Docker Pause is causing consul remote site failure

Prasanth131093 commented 1 year ago

Overview of the Issue

We faced an consul remote queries failure during consul wan connectivity testing.

Reproduction Steps

Below are the steps to reproduce the issue.

1.ungraceful stop of 2 consul containers on DC1 (using docker pause command / Sending SIGTOP signal to stop consul process) 2.After Sometime we are forcefully making the remaining one node as leader. Post that DC1 cluster is fine with one leader node.
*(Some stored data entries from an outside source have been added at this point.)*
/-- SWEEP is granted only where it requests and the lock is free (R143, R146). -/
theorem State.grantChoice_sweep {s : State} (h : s.grantChoice = some .sweep) :
    s.arbiter.operation = none ∧ s.arbiter.locked = false ∧ s.sweepRequests = true := by
  unfold State.grantChoice at h
  split at h
  · cases h
  · next ho =>
    split at h
    · split at h <;> cases h
    · next hl =>
      refine ⟨by simpa using ho, by simpa using hl, ?_⟩
      cases hs : s.sweepRequests
      · have hb : s.background ≠ some .sweep := by
          simp only [State.background, hs]
          cases s.foldRequests <;> simp
        simp only [hs] at h
        split at h
        · next hc => simp at hc
        · split at h
          · split at h <;> cases h
          · next b hb' =>
            split at h
            · cases h
            · cases h; exact absurd hb' hb
      · rfl

/-- A grant to SWEEP changes the Arbiter, the table, the zones and the pass alone (R132, R144). -/
theorem State.grant_sweep (s : State) :
    ∃ table zones arbiter pass cursor, s.Granted .sweep arbiter ∧
      s.grant .sweep =
        { s with
          table := table, zones := zones, arbiter := arbiter
          sweep := { s.sweep with pass := pass, cursor := cursor } } := by
  have hb : ∃ pass cursor, s.sweep.beginPass = { s.sweep with pass := pass, cursor := cursor } := by
    unfold Sweep.beginPass
    split <;> exact ⟨_, _, rfl⟩
  obtain ⟨pass, cursor, hb⟩ := hb
  obtain ⟨table, zones, arbiter, ha, hv⟩ :=
    (State.TableOnly.visitSlots ((s.updSweep Sweep.beginPass).beginGrant .sweep false s.sweep.slicesToEnd)
      s.sweep.beginPass.cursor Config.sliceSlots).granted
  have ht : s.grant .sweep =
      let v := State.visitSlots ((s.updSweep Sweep.beginPass).beginGrant .sweep false s.sweep.slicesToEnd)
        s.sweep.beginPass.cursor Config.sliceSlots
      if s.sweep.beginPass.slicesToEnd then v.endPass
      else v.updSweep fun w => { w with cursor := w.cursor + Config.sliceSlots } := rfl
  generalize Config.sliceSlots = n at ht hv
  rw [hv] at ht
  rw [ht]
  dsimp only
  split
  · exact ⟨table, zones.map fun z => { live := z.building, building := 0, unlocated := 0 }, arbiter, false, 0, ha, by
      simp only [State.endPass, State.mapZones, State.updSweep, hb]⟩
  · exact ⟨table, zones, arbiter, pass, cursor + n, ha, by simp only [State.updSweep, hb]⟩

/-- The request that waits where PORT is chosen (R143). -/
theorem State.portWork_of_choice {s : State} (h : s.grantChoice = some .port) :
    ∃ hold work, s.port.request = some { hold := hold, stage := .waiting work } := by
  obtain ⟨-, hp | hp⟩ := State.grantChoice_port h
  · unfold State.portRequests State.portWork at hp
    split at hp
    · exact ⟨_, _, ‹_›⟩
    · cases hp
  · exact absurd hp s.background_ne_port

/-- Table work rests on neither the port nor the Arbiter, and keeps both. -/
theorem State.performWork_port_arbiter (s : State) (p : Port) (a : Arbiter) (work : TableWork) :
    ({ s with port := p, arbiter := a } : State).performWork work =
      { state := { (s.performWork work).state with port := p, arbiter := a }
        status := (s.performWork work).status
        payload := (s.performWork work).payload } := by
  cases work <;> simp only [State.performWork]
  case lookup k => unfold State.workLookup State.onRecord; dsimp only; split <;> rfl
  case scan => rfl
  case changes => rfl
  case seed =>
    unfold State.workSeed
    dsimp only
    split
    · rfl
    · split <;> rfl
  case mark =>
    unfold State.workMark State.onRecord
    dsimp only
    split
    · dsimp only
      split <;> rfl
    · rfl
  case clearStats => unfold State.workClearStats State.onRecord; dsimp only; split <;> rfl
  case retire => unfold State.workRetire State.onRecord; dsimp only; split <;> rfl
  case geometry => rfl
  case sensor => rfl

/-- What table work makes of the state: the table, the zones, the parameters, the sensor map and the channel
faults alone. -/
theorem State.performWork_state (s : State) (work : TableWork) :
    let u := (s.performWork work).state
    u = { s with
      table := u.table, zones := u.zones, params := u.params, sensors := u.sensors
      intake := { s.intake with faults := u.intake.faults } } := by
  obtain ⟨-, -, h⟩ := s.performWork_frame work
  generalize (s.performWork work).state = u at h
  calc
    u = { ({ u with
            table := s.table, zones := s.zones, params := s.params, sensors := s.sensors
            intake := { u.intake with faults := s.intake.faults } } : State) with
          table := u.table, zones := u.zones, params := u.params, sensors := u.sensors
          intake := { ({ u.intake with faults := s.intake.faults } : Intake) with
            faults := u.intake.faults } } := rfl
    _ = _ := by
      have hi : ({ u.intake with faults := s.intake.faults } : Intake) = s.intake := congrArg State.intake h
      rw [h, hi]
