-- ==== Sys2Proof/Machine/Packer.lean ====
section
/-! DEFINITION. Bit packer family: PACK and UNPACK (41_packer.md). A bit string is one natural number
with its length known; its first bit, stream position 0, is the most significant (00_scope.md R16). -/

namespace Sys2Proof.Machine

/-- The concatenation of the low `n` bits of each value, value 0 first, each MSB first
(41_packer.md R500). -/
def bitString (n : Nat) (vs : List Word) : Nat :=
  vs.foldl (fun acc v => acc * 2 ^ n + v.toNat % 2 ^ n) 0

/-- The `k` bits at positions `pos .. pos+k-1` of a bit string of `len` bits, first bit most
significant (41_packer.md R500, R501). -/
def chunk (len bits pos k : Nat) : Word := BitVec.ofNat 64 ((bits >>> (len - pos - k)) % 2 ^ k)

/-- `PACK_N(v)` for 64 values: N Words (41_packer.md R500). -/
def packWords (n : Nat) (vs : List Word) : List Word :=
  let bits := bitString n vs
  (List.range n).map fun j => chunk (64 * n) bits (64 * j) 64

/-- `UNPACK_N(w)` of N Words: 64 values below 2^N (41_packer.md R501). -/
def unpackWords (n : Nat) (ws : List Word) : List Word :=
  let bits := bitString 64 ws
  (List.range Config.batchLen).map fun i => chunk (64 * n) bits (i * n) n

/-- PACK (41_packer.md R505). -/
def execPack (s : State) : Outcome :=
  if 64 < s.width.toNat then .next (raise .invalidWidth s)
  else .next (finish .ok (s.putPbuf (packWords s.width.toNat (batchLanes s))))

/-- UNPACK (41_packer.md R506). -/
def execUnpack (s : State) : Outcome :=
  if 64 < s.width.toNat then .next (raise .invalidWidth s)
  else
    let n := s.width.toNat
    .next (finish .ok (s.putVbuf (unpackWords n (packedWords s n))))

end Sys2Proof.Machine
end

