/-- What RBATCH ends with otherwise (45_reader.md R902, R904, R905; 60_exceptions.md R1100): END when DONE,
BAD_STATE when FAILED, INVALID_WIDTH for an invalid slot or a width above R_E before any Word is read, TRUNCATED
when the declared Words are not all there, IO_ERROR when the source fails; the reader is FAILED in the last
three and host outputs are kept in all. Ready answers, and what a failing one consumes, are the model's choice
(notes/assumptions/8.md, 13.md). -/
def Obligations.RbatchEndsAndErrors : Prop :=
  ∀ s : State,
    (s.reader.state = .done →
      exec .rbatch s = .next { s with result := .endOfData, phase := .idle }) ∧
    (s.reader.state = .failed →
      exec .rbatch s = .next { s with result := .badState, phase := .idle }) ∧
    (s.reader.state = .active → s.reader.slot.toNat ≤ 8 →
      (classify s.reader.hdr s.reader.slot.toNat = .invalid ∨
        ∃ n, classify s.reader.hdr s.reader.slot.toNat = .block n ∧ elemBits s.reader.ew < n) →
      exec .rbatch s = .next
        { s with
          reader := { s.reader with state := .failed }
          result := .invalidWidth
          phase := .idle }) ∧
    (∀ (n : Nat) (r : SourceReply) (more : List SourceReply),
      s.reader.state = .active → s.reader.slot.toNat ≤ 8 → 0 < n →
      (classify s.reader.hdr s.reader.slot.toNat = .terminal n ∨
        (classify s.reader.hdr s.reader.slot.toNat = .block n ∧ n ≤ elemBits s.reader.ew)) →
      s.source.ended = false → s.source.replies = r :: more →
      (r = .deliver → s.source.bytes.length < 8 * n → exec .rbatch s = .next
        { s with
          reader := { s.reader with state := .failed }
          source := { bytes := [], ended := true, replies := more }
          result := .truncated
          phase := .idle }) ∧
      (∀ lost, r = .fail lost → exec .rbatch s = .next
        { s with
          reader := { s.reader with state := .failed }
          source :=
            { s.source with bytes := s.source.bytes.drop (min lost (8 * n)), replies := more }
          result := .ioError
          phase := .idle }))

/-- While the engine waits on a port, only that port's answer or a reset ends the wait: an engine turn, a host
access, the other port's answer and an empty schedule leave it (20_memory.md R213); and an answer that comes
later does what the same answer does when the port has it ready (46_control.md R1006). Ready answers, the
schedule, and that the machine stands still with nothing scheduled and no host program to run, are the model's
(notes/assumptions/5.md, 7.md, 8.md, 13.md). -/
def Obligations.LateAnswerActsAsReadyOne : Prop :=
  (∀ s t : State, step s = .next t → (∀ held, s.schedule.head? ≠ some (.reset held)) →
    (∀ call bytes, s.phase = .sinkWait call bytes →
      (∀ r, s.schedule.head? ≠ some (.sinkReply r)) → t.phase = s.phase) ∧
    (∀ call, s.phase = .sourceWait call →
      (∀ r, s.schedule.head? ≠ some (.sourceReply r)) → t.phase = s.phase)) ∧
  ∀ (s t : State) (i : Instr), exec i s = .next t → t.phase ≠ .idle →
    (t.schedule = [] → t.host.program = [] → t.phase ≠ .accepted → step t = .next t) ∧
    (i = .wbatch ∨ i = .wflush → s.sink.replies = [] → ∀ r,
      exec i { s with sink := { s.sink with replies := [r] } } = .next (sinkAnswers r t)) ∧
    (i = .rbatch → s.source.replies = [] → ∀ r,
      exec i { s with source := { s.source with replies := [r] } } = .next (sourceAnswers r t))

/-! ### Rules about every command -/

/-- The commit rule (46_control.md R1005): a command that ends with an error result writes none of VBUF,
PBUF, WIDTH, COUNT and HDR. -/
def Obligations.ErrorResultsKeepHostOutputs : Prop :=
  ∀ (i : Instr) (s t : State), exec i s = .next t → t.phase = .idle → t.result.isFinish = false →
    t.vbuf = s.vbuf ∧ t.pbuf = s.pbuf ∧ t.width = s.width ∧ t.count = s.count ∧ t.hdr = s.hdr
[root@*** bin]# consul operator raft list-peers
Node ID Address State Voter RaftProtocol
ConsulPri3 **** ****:8300 leader true 3

DC2 cluster is running fine with 3 node cluster

During this scenario any request from Geo site to primary is not working, It is getting timed out by reaching out to the paused DC1 consul container.

Request from DC2 to DC1:

curl http://127.0.0.1:8500/v1/operator/autopilot/health?dc=1 --max-time 20
curl: (28) Operation timed out after 20001 milliseconds with 0 out of -1 bytes received

The same query is working fine locally from DC1. During this scenario the sending request is failing only from DC2 to DC1.

Consul WAN list details

Below is the info which I took after reproducing the issue.

DC1 Wan details:

[***@ DC1 ]# consul members -wan -detailed
Node Address Status Tags
DC1server1 (DC1server1IP) :8302 alive acls=1,ap=default,bootstrap=1,build=1.12.0:09a8cdb4,dc=1,ft_fs=1,ft_si=1,id=52019630-880a-6f66-827f-c3afabeb5b13,port=8300,raft_vsn=3,role=consul,segment=,use_tls=1,vsn=2,vsn_max=3,vsn_min=2
DC2server1 (DC2server1IP):8302 alive acls=1,ap=default,bootstrap=1,build=1.12.0:09a8cdb4,dc=2,ft_fs=1,ft_si=1,id=b7d8ee37-c0c4-098e-7531-d23da4a6b704,port=8300,raft_vsn=3,role=consul,segment=,use_tls=1,vsn=2,vsn_max=3,vsn_min=2
DC2server2 (DC2server2IP) :8302 alive acls=1,ap=default,build=1.12.0:09a8cdb4,dc=2,ft_fs=1,ft_si=1,id=f44ed1f2-2347-868d-599d-240e3a26f6f8,port=8300,raft_vsn=3,role=consul,segment=,use_tls=1,vsn=2,vsn_max=3,vsn_min=2
DC2server3 (DC3server1IP) :8302 alive acls=1,ap=default,build=1.12.0:09a8cdb4,dc=2,ft_fs=1,ft_si=1,id=6666389a-3a9e-c4fc-3c9f-207f69182b04,port=8300,raft_vsn=3,role=consul,segment=,use_tls=1,vsn=2,vsn_max=3,vsn_min=2

DC2 wan details: (Seems From DC2 stopped nodes are not cleaned up)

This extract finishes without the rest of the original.